ABOUT THIS TASK → Give back every record that follows, exactly as written.

Saved data entries
/-! ### setStatus -/

@[simp] theorem setStatus_pending (k c st o d) : (setStatus k c st o d s).pending = s.pending := rfl
@[simp] theorem setStatus_mem (k c st o d) : (setStatus k c st o d s).mem = s.mem := rfl
@[simp] theorem setStatus_pins (k c st o d) : (setStatus k c st o d s).pins = s.pins := rfl
@[simp] theorem setStatus_ldr (k c st o d) : (setStatus k c st o d s).ldr = s.ldr := rfl
@[simp] theorem setStatus_params (k c st o d) : (setStatus k c st o d s).params = s.params := rfl
@[simp] theorem setStatus_regions (k c st o d) : (setStatus k c st o d s).regions = s.regions := rfl
@[simp] theorem setStatus_time (k c st o d) : (setStatus k c st o d s).time = s.time := rfl
@[simp] theorem setStatus_port (k c st o d) : (setStatus k c st o d s).port = s.port := rfl
@[simp] theorem setStatus_bus (k c st o d) : (setStatus k c st o d s).bus = s.bus := rfl
@[simp] theorem setStatus_drop (k c st o d) : (setStatus k c st o d s).drop = s.drop := rfl
@[simp] theorem setStatus_mast (k c st o d) : (setStatus k c st o d s).mast = s.mast := rfl
@[simp] theorem setStatus_lic (k c st o d) : (setStatus k c st o d s).lic = s.lic := rfl
@[simp] theorem setStatus_gov (k c st o d) : (setStatus k c st o d s).gov = s.gov := rfl
@[simp] theorem setStatus_zon (k c st o d) : (setStatus k c st o d s).zon = s.zon := rfl
@[simp] theorem setStatus_fan (k c st o d) : (setStatus k c st o d s).fan = s.fan := rfl
@[simp] theorem setStatus_mdl (k c st o d) : (setStatus k c st o d s).mdl = s.mdl := rfl
@[simp] theorem setStatus_alm (k c st o d) : (setStatus k c st o d s).alm = s.alm := rfl
@[simp] theorem setStatus_ring (k c st o d) : (setStatus k c st o d s).ring = s.ring := rfl

/-! ### refuse -/

@[simp] theorem refuse_pending (c t r) : (refuse c t r s).pending = s.pending := rfl
@[simp] theorem refuse_mem (c t r) : (refuse c t r s).mem = s.mem := rfl
@[simp] theorem refuse_pins (c t r) : (refuse c t r s).pins = s.pins := rfl
@[simp] theorem refuse_ldr (c t r) : (refuse c t r s).ldr = s.ldr := rfl
@[simp] theorem refuse_params (c t r) : (refuse c t r s).params = s.params := rfl
@[simp] theorem refuse_regions (c t r) : (refuse c t r s).regions = s.regions := rfl
@[simp] theorem refuse_time (c t r) : (refuse c t r s).time = s.time := rfl
@[simp] theorem refuse_port (c t r) : (refuse c t r s).port = s.port := rfl
@[simp] theorem refuse_bus (c t r) : (refuse c t r s).bus = s.bus := rfl
@[simp] theorem refuse_drop (c t r) : (refuse c t r s).drop = s.drop := rfl
@[simp] theorem refuse_mast (c t r) : (refuse c t r s).mast = s.mast := rfl
@[simp] theorem refuse_lic (c t r) : (refuse c t r s).lic = s.lic := rfl
@[simp] theorem refuse_gov (c t r) : (refuse c t r s).gov = s.gov := rfl
@[simp] theorem refuse_zon (c t r) : (refuse c t r s).zon = s.zon := rfl
@[simp] theorem refuse_fan (c t r) : (refuse c t r s).fan = s.fan := rfl
@[simp] theorem refuse_mdl (c t r) : (refuse c t r s).mdl = s.mdl := rfl
@[simp] theorem refuse_alm (c t r) : (refuse c t r s).alm = s.alm := rfl
@[simp] theorem refuse_ring (c t r) : (refuse c t r s).ring = s.ring := rfl

/-! ### dropWrite -/

@[simp] theorem dropWrite_pending (d a r) : (dropWrite d a r s).pending = s.pending := rfl
@[simp] theorem dropWrite_mem (d a r) : (dropWrite d a r s).mem = s.mem := rfl
@[simp] theorem dropWrite_pins (d a r) : (dropWrite d a r s).pins = s.pins := rfl
@[simp] theorem dropWrite_ldr (d a r) : (dropWrite d a r s).ldr = s.ldr := rfl
@[simp] theorem dropWrite_params (d a r) : (dropWrite d a r s).params = s.params := rfl
@[simp] theorem dropWrite_regions (d a r) : (dropWrite d a r s).regions = s.regions := rfl
@[simp] theorem dropWrite_time (d a r) : (dropWrite d a r s).time = s.time := rfl
@[simp] theorem dropWrite_port (d a r) : (dropWrite d a r s).port = s.port := rfl
@[simp] theorem dropWrite_bus (d a r) : (dropWrite d a r s).bus = s.bus := rfl
@[simp] theorem dropWrite_ctl (d a r) : (dropWrite d a r s).ctl = s.ctl := rfl
@[simp] theorem dropWrite_mast (d a r) : (dropWrite d a r s).mast = s.mast := rfl
@[simp] theorem dropWrite_lic (d a r) : (dropWrite d a r s).lic = s.lic := rfl
@[simp] theorem dropWrite_gov (d a r) : (dropWrite d a r s).gov = s.gov := rfl
@[simp] theorem dropWrite_zon (d a r) : (dropWrite d a r s).zon = s.zon := rfl
@[simp] theorem dropWrite_fan (d a r) : (dropWrite d a r s).fan = s.fan := rfl
@[simp] theorem dropWrite_mdl (d a r) : (dropWrite d a r s).mdl = s.mdl := rfl
@[simp] theorem dropWrite_alm (d a r) : (dropWrite d a r s).alm = s.alm := rfl
@[simp] theorem dropWrite_ring (d a r) : (dropWrite d a r s).ring = s.ring := rfl

end Sys2Proof.Machine
end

TASK RESPONSE →
/-! ### setStatus -/

@[simp] theorem setStatus_pending (k c st o d) : (setStatus k c st o d s).pending = s.pending := rfl
@[simp] theorem setStatus_mem (k c st o d) : (setStatus k c st o d s).mem = s.mem := rfl
@[simp] theorem setStatus_pins (k c st o d) : (setStatus k c st o d s).pins = s.pins := rfl
@[simp] theorem setStatus_ldr (k c st o d) : (setStatus k c st o d s).ldr = s.ldr := rfl
@[simp] theorem setStatus_params (k c st o d) : (setStatus k c st o d s).params = s.params := rfl
@[simp] theorem setStatus_regions (k c st o d) : (setStatus k c st o d s).regions = s.regions := rfl
@[simp] theorem setStatus_time (k c st o d) : (setStatus k c st o d s).time = s.time := rfl
@[simp] theorem setStatus_port (k c st o d) : (setStatus k c st o d s).port = s.port := rfl
@[simp] theorem setStatus_bus (k c st o d) : (setStatus k c st o d s).bus = s.bus := rfl
@[simp] theorem setStatus_drop (k c st o d) : (setStatus k c st o d s).drop = s.drop := rfl
@[simp] theorem setStatus_mast (k c st o d) : (setStatus k c st o d s).mast = s.mast := rfl
@[simp] theorem setStatus_lic (k c st o d) : (setStatus k c st o d s).lic = s.lic := rfl
@[simp] theorem setStatus_gov (k c st o d) : (setStatus k c st o d s).gov = s.gov := rfl
@[simp] theorem setStatus_zon (k c st o d) : (setStatus k c st o d s).zon = s.zon := rfl
@[simp] theorem setStatus_fan (k c st o d) : (setStatus k c st o d s).fan = s.fan := rfl
@[simp] theorem setStatus_mdl (k c st o d) : (setStatus k c st o d s).mdl = s.mdl := rfl
@[simp] theorem setStatus_alm (k c st o d) : (setStatus k c st o d s).alm = s.alm := rfl
@[simp] theorem setStatus_ring (k c st o d) : (setStatus k c st o d s).ring = s.ring := rfl

/-! ### refuse -/

@[simp] theorem refuse_pending (c t r) : (refuse c t r s).pending = s.pending := rfl
@[simp] theorem refuse_mem (c t r) : (refuse c t r s).mem = s.mem := rfl
@[simp] theorem refuse_pins (c t r) : (refuse c t r s).pins = s.pins := rfl
@[simp] theorem refuse_ldr (c t r) : (refuse c t r s).ldr = s.ldr := rfl
@[simp] theorem refuse_params (c t r) : (refuse c t r s).params = s.params := rfl
@[simp] theorem refuse_regions (c t r) : (refuse c t r s).regions = s.regions := rfl
@[simp] theorem refuse_time (c t r) : (refuse c t r s).time = s.time := rfl
@[simp] theorem refuse_port (c t r) : (refuse c t r s).port = s.port := rfl
@[simp] theorem refuse_bus (c t r) : (refuse c t r s).bus = s.bus := rfl
@[simp] theorem refuse_drop (c t r) : (refuse c t r s).drop = s.drop := rfl
@[simp] theorem refuse_mast (c t r) : (refuse c t r s).mast = s.mast := rfl
@[simp] theorem refuse_lic (c t r) : (refuse c t r s).lic = s.lic := rfl
@[simp] theorem refuse_gov (c t r) : (refuse c t r s).gov = s.gov := rfl
@[simp] theorem refuse_zon (c t r) : (refuse c t r s).zon = s.zon := rfl
@[simp] theorem refuse_fan (c t r) : (refuse c t r s).fan = s.fan := rfl
@[simp] theorem refuse_mdl (c t r) : (refuse c t r s).mdl = s.mdl := rfl
@[simp] theorem refuse_alm (c t r) : (refuse c t r s).alm = s.alm := rfl
@[simp] theorem refuse_ring (c t r) : (refuse c t r s).ring = s.ring := rfl

/-! ### dropWrite -/

@[simp] theorem dropWrite_pending (d a r) : (dropWrite d a r s).pending = s.pending := rfl
@[simp] theorem dropWrite_mem (d a r) : (dropWrite d a r s).mem = s.mem := rfl
@[simp] theorem dropWrite_pins (d a r) : (dropWrite d a r s).pins = s.pins := rfl
@[simp] theorem dropWrite_ldr (d a r) : (dropWrite d a r s).ldr = s.ldr := rfl
@[simp] theorem dropWrite_params (d a r) : (dropWrite d a r s).params = s.params := rfl
@[simp] theorem dropWrite_regions (d a r) : (dropWrite d a r s).regions = s.regions := rfl
@[simp] theorem dropWrite_time (d a r) : (dropWrite d a r s).time = s.time := rfl
@[simp] theorem dropWrite_port (d a r) : (dropWrite d a r s).port = s.port := rfl
@[simp] theorem dropWrite_bus (d a r) : (dropWrite d a r s).bus = s.bus := rfl
@[simp] theorem dropWrite_ctl (d a r) : (dropWrite d a r s).ctl = s.ctl := rfl
@[simp] theorem dropWrite_mast (d a r) : (dropWrite d a r s).mast = s.mast := rfl
@[simp] theorem dropWrite_lic (d a r) : (dropWrite d a r s).lic = s.lic := rfl
@[simp] theorem dropWrite_gov (d a r) : (dropWrite d a r s).gov = s.gov := rfl
@[simp] theorem dropWrite_zon (d a r) : (dropWrite d a r s).zon = s.zon := rfl
@[simp] theorem dropWrite_fan (d a r) : (dropWrite d a r s).fan = s.fan := rfl
@[simp] theorem dropWrite_mdl (d a r) : (dropWrite d a r s).mdl = s.mdl := rfl
@[simp] theorem dropWrite_alm (d a r) : (dropWrite d a r s).alm = s.alm := rfl
@[simp] theorem dropWrite_ring (d a r) : (dropWrite d a r s).ring = s.ring := rfl

end Sys2Proof.Machine
end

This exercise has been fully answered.